Everyone says and feels that one has to do dental checkup regularly – may be even every 6 months. By doing so, one can save 1000s of dollars, from high cost dental issues. Better to prevent early, rather than pay a high cost, at a later time.
Whenever we meet a customer in pain, with performance issues, we see a very similar behavior. They all feel that this performance testing must have been done 6 months earlier. In many cases, we had seen very very costly fixes in database table design (and hence data conversion), code design changes (with a full round of regression testing and cascading issues), customer dissatisfaction and damage control etc. When performance testing is falling at the tail end of the SDLC, cost of fixing the issues found, get magnified by at least 5 times more than doing it early in SDLC cycle.

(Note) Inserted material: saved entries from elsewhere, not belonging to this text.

/-! ## Every step answers a next state -/

/-- Every command answers a next state, in every phase. -/
theorem exec_next (i : Instr) (s : State) : ∃ t, exec i s = .next t := ⟨_, exec_eq i s⟩

/-- Settles O5, by what the ports hold; an accepted command's step is `exec_next` or the refusal of a reserved word. -/
theorem everyStepHasANextState : Obligations.EveryStepHasANextState := by
  intro s
  rcases fetch_cases s with ⟨hi, -⟩ | ⟨rest, hi, -⟩ | ⟨w, n, rest, hi, -⟩ | ⟨p, rest, hi, -⟩ | ⟨w, rest, hi, -⟩
  · exact ⟨_, step_of_nil hi⟩
  · exact ⟨_, step_of_quiet hi⟩
  · exact ⟨_, step_of_waiting hi⟩
  · exact ⟨_, step_of_reset hi⟩
  · rw [step_of_command hi]
    cases decode w with
    | command i => exact exec_next i _
    | reserved _ => exact ⟨_, rfl⟩

/-! ## The refusal mark -/

/-- R12: a command sets the mark exactly when it is refused. -/
theorem exec_refusalMark {i : Instr} {s t : State} (h : exec i s = .next t) :
    t.refusalMark = true ↔ s.refusalMark = true ∨ ∃ r, t.event = .refuse r := by
  rcases exec_cases h with ⟨r, -, rfl, -⟩ | ⟨-, -, -, rfl⟩ | ⟨v, -, -, -, rfl⟩ | ⟨v, -, -, -, rfl⟩ | ⟨e, -, -, rfl⟩ |
    ⟨-, -, rfl⟩
  all_goals simp

/-- Settles O35: a hold and a reset keep the mark and refuse nothing, a reserved word is refused, and a command is
`exec_refusalMark`. -/
theorem refusalMarkIsSetByRefusalsOnly : Obligations.RefusalMarkIsSetByRefusalsOnly := by
  intro s t h
  rcases step_cases h with ⟨ins, rfl, -⟩ | ⟨p, rest, -, rfl⟩ | ⟨w, rest, -, -, rfl⟩ | ⟨w, rest, i, -, -, he⟩
  · simp
  · simp
  · simp
  · exact (exec_refusalMark he :)

/-! ## The frame of a command -/

/-- No command touches the inputs presented after it. -/
theorem exec_inputs {i : Instr} {s t : State} (h : exec i s = .next t) : t.inputs = s.inputs := by
  rcases exec_cases h with ⟨r, -, rfl, -⟩ | ⟨-, -, -, rfl⟩ | ⟨v, -, -, -, rfl⟩ | ⟨v, -, -, -, rfl⟩ | ⟨e, -, -, rfl⟩ |
    ⟨-, -, rfl⟩
  all_goals simp

/-- R25: only START writes the endianness. -/
theorem exec_endian {i : Instr} {s t : State} (h : exec i s = .next t) (hi : ∀ e, i ≠ .start e) : t.endian = s.endian := by
  rcases exec_cases h with ⟨r, -, rfl, -⟩ | ⟨-, -, -, rfl⟩ | ⟨v, -, -, -, rfl⟩ | ⟨v, -, -, -, rfl⟩ | ⟨e, -, rfl, -⟩ |
    ⟨-, -, rfl⟩
  case inr.inr.inr.inr.inl => exact absurd rfl (hi e)
  all_goals simp

/-- R27, R88, R89: a command that is neither START nor END keeps the phase, appends to `out` what it carries, and drops a pending
bit only when it carries a byte. -/
theorem exec_data_frame {i : Instr} {s t : State} (h : exec i s = .next t) (hs : ∀ e, i ≠ .start e) (he : i ≠ .endRun) :
    t.phase = s.phase ∧ t.out = s.out ++ t.carried.toList ∧ (t.carried = none → s.pending <+: t.pending) := by
  rcases exec_cases h with ⟨r, -, rfl, -⟩ | ⟨-, -, -, rfl⟩ | ⟨v, -, -, hc, rfl⟩ | ⟨v, -, -, -, rfl⟩ | ⟨e, -, rfl, -⟩ |
    ⟨-, rfl, -⟩
  · simp
  · simp
  · simp [State.appendBit_pending s v hc]
  · simp
  · exact absurd rfl (hs e)
  · exact absurd rfl he

/-- R111: END, accepted or refused, keeps `out` and carries nothing. -/
theorem exec_endRun_out {s t : State} (h : exec .endRun s = .next t) : t.out = s.out ∧ t.carried = none := by
  rw [exec_eq] at h
  injection h with h
  subst h
  by_cases hp : s.phase = .run <;> simp [hp]

/-- Settles O33, one frame lemma for each clause. -/
theorem commandFrame : Obligations.CommandFrame := by
  intro i s t h
  refine ⟨exec_inputs h, fun hm => (exec_refusalMark h).2 (.inl hm), exec_endian h, ?_, ?_⟩
  · rintro (⟨d, rfl⟩ | ⟨v, rfl⟩) <;> exact exec_data_frame h (by simp) (by simp)
  · rintro rfl
    exact exec_endRun_out h

/-! ## The engine invariant -/

/-- The invariant does not speak of what the host presents next. -/
theorem State.Inv.withInputs {s : State} (hs : s.Inv) (ins : List HostInput) : State.Inv { s with inputs := ins } :=
  ⟨hs.nothingPending, hs.idleAsReset, hs.carriedIsLast, hs.refusedIsMarked⟩

/-- Ending a step with an event that carries no byte, and whose refusal is marked, keeps the invariant. -/
theorem State.Inv.conclude {s : State} (hs : s.Inv) {e : Event} (hb : ∀ b, e ≠ .ok (some b))
    (hr : ∀ r, e = .refuse r → s.refusalMark = true) : (s.conclude e).Inv where
  nothingPending := hs.nothingPending
  idleAsReset := hs.idleAsReset
  carriedIsLast b h := absurd h (hb b)
  refusedIsMarked := hr

/-- R12: setting the mark keeps the invariant. -/
theorem State.Inv.mark {s : State} (hs : s.Inv) : State.Inv { s with refusalMark := true } :=
  ⟨hs.nothingPending, hs.idleAsReset, hs.carriedIsLast, fun _ _ => rfl⟩

theorem State.Inv.hold {s : State} (hs : s.Inv) : s.hold.Inv := hs.conclude (by simp) (by simp)

theorem State.Inv.accept {s : State} (hs : s.Inv) : s.accept.Inv := hs.conclude (by simp) (by simp)

theorem State.Inv.refuse {s : State} (hs : s.Inv) (r : RefuseReason) : (s.refuse r).Inv :=
  hs.mark.conclude (by simp) (fun _ _ => rfl)

/-- R112: in an open run the invariant leaves count, endianness and `out` free, so it only asks for the carried byte. -/
theorem inv_of_run {t : State} (hp : t.phase = .run)
    (hb : ∀ b, t.event = .ok (some b) → t.cnt = 0#3 ∧ t.out.getLast? = some b) (hr : ∀ r, t.event ≠ .refuse r) : t.Inv where
  nothingPending h := absurd hp h
  idleAsReset h := by simp [hp] at h
  carriedIsLast b h := ⟨hp, hb b h⟩
  refusedIsMarked r h := absurd h (hr r)

/-- R86: a bit appended in an open run carries nothing, so the invariant asks for nothing more. -/
theorem appendBit_accept_inv {s : State} (v : Bit) (hp : s.phase = .run) : (s.appendBit v).accept.Inv :=
  inv_of_run hp (by simp) (by simp)

/-- R43, R86: the flushed byte is the last of `out`, and the count is 0. -/
theorem flush_inv {s : State} (v : Bit) (hp : s.phase = .run) : (s.flush v).Inv :=
  inv_of_run hp (by simp) (by simp)

theorem openRun_inv (s : State) (e : Endian) : (s.openRun e).Inv := inv_of_run rfl (by simp) (by simp)

theorem closeRun_inv (s : State) : s.closeRun.Inv := ⟨by simp, by simp, by simp, by simp⟩

theorem resetEngine_inv (s : State) : s.resetEngine.Inv := ⟨by simp, by simp, by simp, by simp⟩

/-- Every command keeps the invariant, accepted or refused. -/
theorem exec_inv {i : Instr} {s t : State} (hs : s.Inv) (h : exec i s = .next t) : t.Inv := by
  rcases exec_cases h with ⟨r, -, rfl, -⟩ | ⟨-, -, -, rfl⟩ | ⟨v, hp, -, -, rfl⟩ | ⟨v, hp, -, -, rfl⟩ | ⟨e, -, -, rfl⟩ |
    ⟨-, -, rfl⟩
  · exact hs.refuse r
  · exact hs.accept
  · exact appendBit_accept_inv v hp
  · exact flush_inv v hp
  · exact openRun_inv s e
  · exact closeRun_inv s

Development always slips. This puts functional QA to slip. That puts pressure on development team to fix functional issues faster. This leads to more regression bugs. All teams put their heads only on solving the burning functional issues and completely forget the performance aspects. By then, a new change request (a new requirement) will be introduced, pushing dev and QA teams towards the eye of the storm.
When they come out of it, time runs out and they try every trick to postpone the performance tests. Project management tries to pacify the client, by delivering the working product, not necessarily a performing product. These great reasons repeat in every org, every project, from time immemorial!
Imagine that you have a live product with 500GB of customer data and trying to solve a performance problem, by changing some table designs. Calculate the cost of that exercise and the intangible cost of customer dissatisfaction. Do not look at this from a project manager’s angle; look at you as the sponsor of the product and you had put your money to develop the product.
Is that worth postponing performance tests? Are you ready to pay more money and waste more time in costly fixes, after performance tests are done?
Start performance tests early in your SDLC cycle.